METTL3 promotes the hypertrophic scar fibrosis via m6A RNA methylation of GRAMD1B mRNA.

Hypertrophic scarring (HS) is a common fibrotic disorder characterized by excessive extracellular matrix deposition and fibroblast proliferation. N6-methyladenosine (m6A) RNA methylation, mediated by METTL3, has emerged as a critical regulator of gene expression and cellular processes. This study investigates the role of METTL3-mediated m6A methylation in hypertrophic scar fibrosis. We found that METTL3 expression and m6A RNA methylation levels were significantly elevated in human hypertrophic scar tissues and TGF-β1-induced human dermal fibroblasts. Silencing METTL3 reduced m6A methylation, impaired fibroblast proliferation, and decreased the mRNA and protein expression of fibrotic markers (ACTA2, Col1a1, Col3a1, and CTGF).
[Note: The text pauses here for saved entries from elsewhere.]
-- ==== Sys2Proof/Laws/Ops.lean ====
section
/-! SUPPORT. What each shared operation can do, said once: checks, commands, address checks, the host's transactions and
one step. -/

namespace Sys2Proof.Machine

/-! ## Check phases -/

/-- No check fails. -/
theorem firstFailure_none {l : List (Bool × Status)} : firstFailure l = none ↔ ∀ x ∈ l, x.1 = false := by
  induction l with
  | nil => simp [firstFailure]
  | cons x rest ih =>
    obtain ⟨b, c⟩ := x
    cases b <;> simp [firstFailure, ih]

/-- The failure reported is that of a check that fails, and every check before it passes (60_exceptions.md rule R293). -/
theorem firstFailure_some {l : List (Bool × Status)} {c : Status} (h : firstFailure l = some c) :
    ∃ before after, l = before ++ (true, c) :: after ∧ ∀ x ∈ before, x.1 = false := by
  induction l with
  | nil => simp [firstFailure] at h
  | cons x rest ih =>
    obtain ⟨b, d⟩ := x
    cases b
    · simp only [firstFailure, Bool.false_eq_true, if_false] at h
      obtain ⟨before, after, e, hb⟩ := ih h
      refine ⟨(false, d) :: before, after, by simp [e], ?_⟩
      intro x hx
      rcases List.mem_cons.mp hx with rfl | hx
      · rfl
      · exact hb x hx
    · simp only [firstFailure, if_true, Option.some.injEq] at h
      exact ⟨[], rest, by simp [h], by simp⟩

/-! ## Commands -/

/-- A command either fails, writing `STATUS.CODE` only, or reaches its effect with `STATUS.CODE = 0` (60_exceptions.md
rule R294); it never stops the machine. -/
theorem command_cases (failure : Option Status) (effect s : State) :
    (∃ c, failure = some c ∧ command failure effect s = .next (fail s c)) ∨
      (failure = none ∧ command failure effect s = .next (succeed effect)) := by
  cases failure with
  | none => exact .inr ⟨rfl, rfl⟩
  | some c => exact .inl ⟨c, rfl, rfl⟩

theorem command_fails (c : Status) (effect s : State) : command (some c) effect s = .next (fail s c) := rfl

theorem command_succeeds (effect s : State) : command none effect s = .next (succeed effect) := rfl

/-! ## Address checks -/

/-- Check (d) in full (20_memory.md rule R78 (d)). -/
theorem writesApart_iff {writes reads : List Buffer} :
    writesApart writes reads = true ↔
      writes.Pairwise (fun a b => buffersApart a b = true) ∧
        ∀ w ∈ writes, ∀ r ∈ reads, buffersApart w r = true := by
  induction writes with
  | nil => simp [writesApart]
  | cons w ws ih =>
    simp only [writesApart, Bool.and_eq_true, List.all_eq_true, ih, List.pairwise_cons, List.mem_cons,
      forall_eq_or_imp]
    tauto

/-- The address checks give every buffer's alignment, range and distance from the register window (20_memory.md rule R78
(b), (c), (e)). -/
theorem addressesOk_each {p : Params} {reads writes : List Buffer} (h : addressesOk p reads writes = true)
    {b : Buffer} (hb : b ∈ reads ++ writes) :
    bufferAligned b = true ∧ bufferEnd b ≤ 2 ^ 32 ∧ (bufferEnd b ≤ p.cmcBase ∨ p.cmcBase + 4096 ≤ b.base) := by
  simp only [addressesOk, Bool.and_eq_true, List.all_eq_true] at h
  have := h.1 b hb
  simp only [bufferInRange, bufferClearOfWindow, Bool.or_eq_true, decide_eq_true_eq] at this
  exact ⟨this.1.1, this.1.2, this.2⟩

/-! ## The host and one step -/

/-- With no transaction left the block is idle (30_encoding.md rule R111). -/
theorem nextTx_nil {s : State} (h : s.host = []) : nextTx s = .idle := by simp [nextTx, h]

theorem nextTx_cons {s : State} {tx : HostTx} {rest : List HostTx} (h : s.host = tx :: rest) :
    nextTx s = hostTransaction Config.params tx (setHost s rest) := by simp [nextTx, h]

/-- A write to `CMD` issues its word (10_state.md rule R23). -/
theorem hostTransaction_cmdWrite (p : Params) (w : Word) (s : State) :
    hostTransaction p (cmdWrite w) s = .issued w s := rfl

/-- A register transaction at a register's own offset reaches that register. -/
theorem regAt_regOffset (r : RegName) : regAt (regOffset r) = some r := by
  cases r <;> rfl

/-- Where a memory transaction of the host goes (20_memory.md rule R70, 10_state.md rule R21). -/
theorem busRoute_cases (p : Params) (a n : Nat) (onMemory : Fetched) (onRegister : BitVec 12 → Fetched) :
    (2 ^ 32 < a + n ∧ busRoute p a n onMemory onRegister = .outOfRange) ∨
      (a + n ≤ 2 ^ 32 ∧ touchesWindow p a n = false ∧ busRoute p a n onMemory onRegister = onMemory) ∨
      (touchesWindow p a n = true ∧ n = 4 ∧ a % 4 = 0 ∧
        busRoute p a n onMemory onRegister = onRegister (BitVec.ofNat 12 (a - p.cmcBase))) ∨
      (touchesWindow p a n = true ∧ ¬ (n = 4 ∧ a % 4 = 0) ∧
        busRoute p a n onMemory onRegister = .undefinedAccess) := by
  unfold busRoute
  by_cases h1 : 2 ^ 32 < a + n
  · exact .inl ⟨h1, if_pos h1⟩
  · rw [if_neg h1]
    cases h2 : touchesWindow p a n
    · exact .inr (.inl ⟨by omega, rfl, by simp⟩)
    · by_cases h3 : n = 4 ∧ a % 4 = 0
      · exact .inr (.inr (.inl ⟨rfl, h3.1, h3.2, by simp [h3]⟩))
      · exact .inr (.inr (.inr ⟨rfl, h3, by simp [h3]⟩))

/-- A register write of the host at a register's own offset (10_state.md rules R21, R23). -/
theorem busRegWrite_reg (r : RegName) (v : Word) (s : State) :
    busRegWrite (regOffset r) v s = if r = .cmd then .issued v s else .done (hostWriteReg s r v) := by
  have h : (regOffset r).toNat % 4 = 0 := by cases r <;> rfl
  simp only [busRegWrite, h, if_true, regAt_regOffset]

/-- A register read of the host at a register's own offset (10_state.md rule R21). -/
theorem busRegRead_reg (r : RegName) (s : State) :
    busRegRead (regOffset r) s = .done (hostReadReg s r) := by
  have h : (regOffset r).toNat % 4 = 0 := by cases r <;> rfl
  simp only [busRegRead, h, if_true, regAt_regOffset]

/-- What one step can do, if it answers a next state: idle, an access done, a command run or an illegal command. -/
theorem step_cases {s t : State} (h : step s = .next t) :
    (nextTx s = .idle ∧ t = s) ∨ nextTx s = .done t ∨
      (∃ w u i, nextTx s = .issued w u ∧ decode w = .ok i ∧ exec i u = .next t) ∨
      (∃ w u e, nextTx s = .issued w u ∧ decode w = .error e ∧ t = illegalCommand u) := by
  unfold step at h
  split at h
  · rename_i hn
    exact .inl ⟨hn, (Host.Outcome.next.inj h).symm⟩
  · rename_i u hn
    exact .inr (.inl (by rw [hn, Host.Outcome.next.inj h]))
  · rename_i w u hn
    unfold runWord at h
    split at h
    · rename_i i hd
      exact .inr (.inr (.inl ⟨w, u, i, hn, hd, h⟩))
    · rename_i e hd
      exact .inr (.inr (.inr ⟨w, u, e, hn, hd, (Host.Outcome.next.inj h).symm⟩))
  · cases h
  · cases h

end Sys2Proof.Machine
end

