theorem witness_IdentityRoundTrip :
    memWf (encState freePage 0x01000D01 3).mem = true ∧
      (encState freePage 0x01000D01 3).cm.toNat / 2 ^ 16 % 2 ^ 8 = 0 ∧
      (encState freePage 0x01000D01 3).encCtrl.toNat % 2 ^ 3 = 3 ∧
      encodeColorVerdict Config.params (encState freePage 0x01000D01 3) = none ∧
      exec .encodeColor (encState freePage 0x01000D01 3) = .next (encodedWitness freePage) ∧
      (witnessSurface freePage).width = (encState freePage 0x01000D01 3).surf.width ∧
      (witnessSurface freePage).height = (encState freePage 0x01000D01 3).surf.height ∧
      (witnessSurface freePage).fmt.toNat % 2 ^ 2 = 0 ∧
      decodeColorVerdict Config.params
        { encodedWitness freePage with surf := witnessSurface freePage, cm := 0, tile := 0, decCtrl := 0 } = none := by
  have h : Config.params.cmcBase = Config.cmcPage.toNat * 4096 := rfl
  have he : exec .encodeColor (encState freePage 0x01000D01 3) = .next (encodedWitness freePage) := by
    simp only [exec, execEncodeColor]
    rw [encodeColorCheck_encState _ freePage_cases, command_succeeds, encodedWitness]
  have hv := encodeColorVerdict_encState _ 0x01000D01 3 freePage_cases (by decide)
  have hd : decodeColorVerdict Config.params
      { encodedWitness freePage with surf := witnessSurface freePage, cm := 0, tile := 0, decCtrl := 0 } = none := by
    rcases freePage_cases with ⟨e, hp⟩ | ⟨e, hp⟩ <;> rw [e] <;>
      simp [encodedWitness, witnessSurface, succeed, encodeColorEffect, resolveInto, writeResolved, encodedFrame,
        encodedFrameFormat, encFormat, colourModel, cfmtMono, cfmtXsh, cfmtYsh, bitNat, packModel,
        decodeColorVerdict, encState, getField, getBit, frameFormat, addressesOk, bufferAligned, bufferInRange,
        bufferClearOfWindow, bufferEnd, writesApart, buffersApart, surfaceBuffer, pixelFormat, bpp, channelBytes,
        sizeMismatch, tileVerdict, bank, State.reset, h] <;>
      omega
  refine ⟨memWf_encState _ _ _ freePage_one_or_two, ?_, ?_, hv, he, ?_, ?_, ?_, hd⟩ <;>
    rcases freePage_one_or_two with e | e <;> rw [e] <;> rfl

theorem witness_AlphaRoundTrip :
    memWf (encState freePage 0 0).mem = true ∧ encodeAlphaVerdict Config.params (encState freePage 0 0) = none ∧
      exec .encodeAlpha (encState freePage 0 0) = .next (alphaWitness freePage) ∧
      (witnessSurface freePage).width = (encState freePage 0 0).surf.width ∧
      (witnessSurface freePage).height = (encState freePage 0 0).surf.height ∧
      (witnessSurface freePage).fmt.toNat % 2 ^ 2 = 0 ∧
      decodeAlphaVerdict Config.params
        { alphaWitness freePage with surf := witnessSurface freePage, cm := 0, tile := 0, decCtrl := 0 } = none := by
  have h : Config.params.cmcBase = Config.cmcPage.toNat * 4096 := rfl
  have he : exec .encodeAlpha (encState freePage 0 0) = .next (alphaWitness freePage) := by
    simp only [exec, execEncodeAlpha]
    rw [encodeAlphaCheck_encState _ freePage_cases, command_succeeds, alphaWitness]
  have hv := encodeAlphaVerdict_encState _ 0 0 freePage_cases
  have hd : decodeAlphaVerdict Config.params
      { alphaWitness freePage with surf := witnessSurface freePage, cm := 0, tile := 0, decCtrl := 0 } = none := by
    rcases freePage_cases with ⟨e, hp⟩ | ⟨e, hp⟩ <;> rw [e] <;>
      simp [alphaWitness, witnessSurface, succeed, encodeAlphaEffect, encodedFrame, encodedFrameFormat, cfmtMono,
        cfmtXsh, cfmtYsh, bitNat, packModel, decodeAlphaVerdict, encState, getField, getBit, frameFormat,
        addressesOk, bufferAligned, bufferInRange, bufferClearOfWindow, bufferEnd, writesApart, buffersApart,
        surfaceBuffer, pixelFormat, bpp, channelBytes, sizeMismatch, tileVerdict, bank, State.reset, h] <;>
      omega
  refine ⟨memWf_encState _ _ _ freePage_one_or_two, hv, he, ?_, ?_, ?_, hd⟩ <;>
    rcases freePage_one_or_two with e | e <;> rw [e] <;> rfl

/-! ### Tiles and the invariant -/

theorem witness_TileValidateRecordsFirstTile :
    (firstTile 0).frm.width ≠ 0 ∧ (firstTile 0).frm.height ≠ 0 ∧ (firstTile 0).tile = 0 := by decide

/-- The smallest column and the smallest row of a later tile; and an empty frame. -/
theorem witness_TileValidateComparesLaterTile :
    (firstTile 0).frm.width ≠ 0 ∧ (firstTile 0).frm.height ≠ 0 ∧
      ({ firstTile 0 with tile := 1 } : State).tile ≠ 0 ∧ ({ firstTile 0 with tile := 0x10000 } : State).tile ≠ 0 ∧
      State.reset.frm.width = 0 := by decide

/-- The state TILE_RESET of a bank leaves, of a later tile whose decode passes with `TILE` 0. -/
theorem witness_FirstTileFirst :
    let s : State := { decState freePage 0 0x008 0x01010D01 0 0 with tile := 1 }
    let t0 : State := { s with ts0 := ⟨0, 0, 0, 0⟩ }
    let t1 : State := { s with ts1 := ⟨0, 0, 0, 0⟩ }
    exec (.tileReset 0) s = .next t0 ∧ exec (.tileReset 1) s = .next t1 ∧ s.tile ≠ 0 ∧ s.frm.width ≠ 0 ∧
      s.frm.height ≠ 0 ∧ decodeColorVerdict Config.params { t0 with tile := 0 } = none ∧
      decodeAlphaVerdict Config.params { t1 with tile := 0 } = none := by
  have h : Config.params.cmcBase = Config.cmcPage.toNat * 4096 := rfl
  refine ⟨rfl, rfl, by decide, by decide, by decide, ?_, ?_⟩ <;>
    rcases freePage_cases with ⟨e, hp⟩ | ⟨e, hp⟩ <;> rw [e] <;>
    simp [decodeColorVerdict, decodeAlphaVerdict, decState, getField, getBit, frameFormat, addressesOk, bufferAligned,
      bufferInRange, bufferClearOfWindow, bufferEnd, writesApart, buffersApart, surfaceBuffer, pixelFormat, bpp,
      channelBytes, sizeMismatch, tileVerdict, bank, State.reset, h] <;> omega

theorem witness_PlacementRectangle :
    0 < (placement (decState 1 0 0x308 0 0 0)).copyW ∧ 0 < (placement (decState 1 0 0x308 0 0 0)).copyH := by decide

/-- The invariant at a state that records something, with a step that answers a next state. -/
theorem witness_StepKeepsInvariant :
    ∃ s t : State, Inv s ∧ s.mem ≠ [] ∧ step s = .next t := by
  refine ⟨{ State.reset with mem := [(7, 1)], ts0 := ⟨64, 64, 0x00030208, 0x01010D01⟩, host := [rd .id] }, _,
    ⟨rfl, ?_, by unfold statusLegal; decide, ?_, ?_, by unfold bankLegal; decide, by unfold bankLegal; decide⟩,
    by decide, rfl⟩
  · intro r
    cases r <;> first
      | rfl
      | (simp only [regMask]; exact BitVec.and_zero)
  · rfl
  · exact ⟨rfl, rfl⟩
end Sys2Proof.Tests
end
Bioinformatics analysis identified GRAMD1B as a key differentially expressed gene in HS tissues. METTL3-mediated m6A methylation enhanced GRAMD1B mRNA stability, promoting its expression. These findings suggest that METTL3 contributes to hypertrophic scar fibrosis by regulating m6A methylation of GRAMD1B mRNA, highlighting METTL3 as a potential therapeutic target for fibrotic disorders.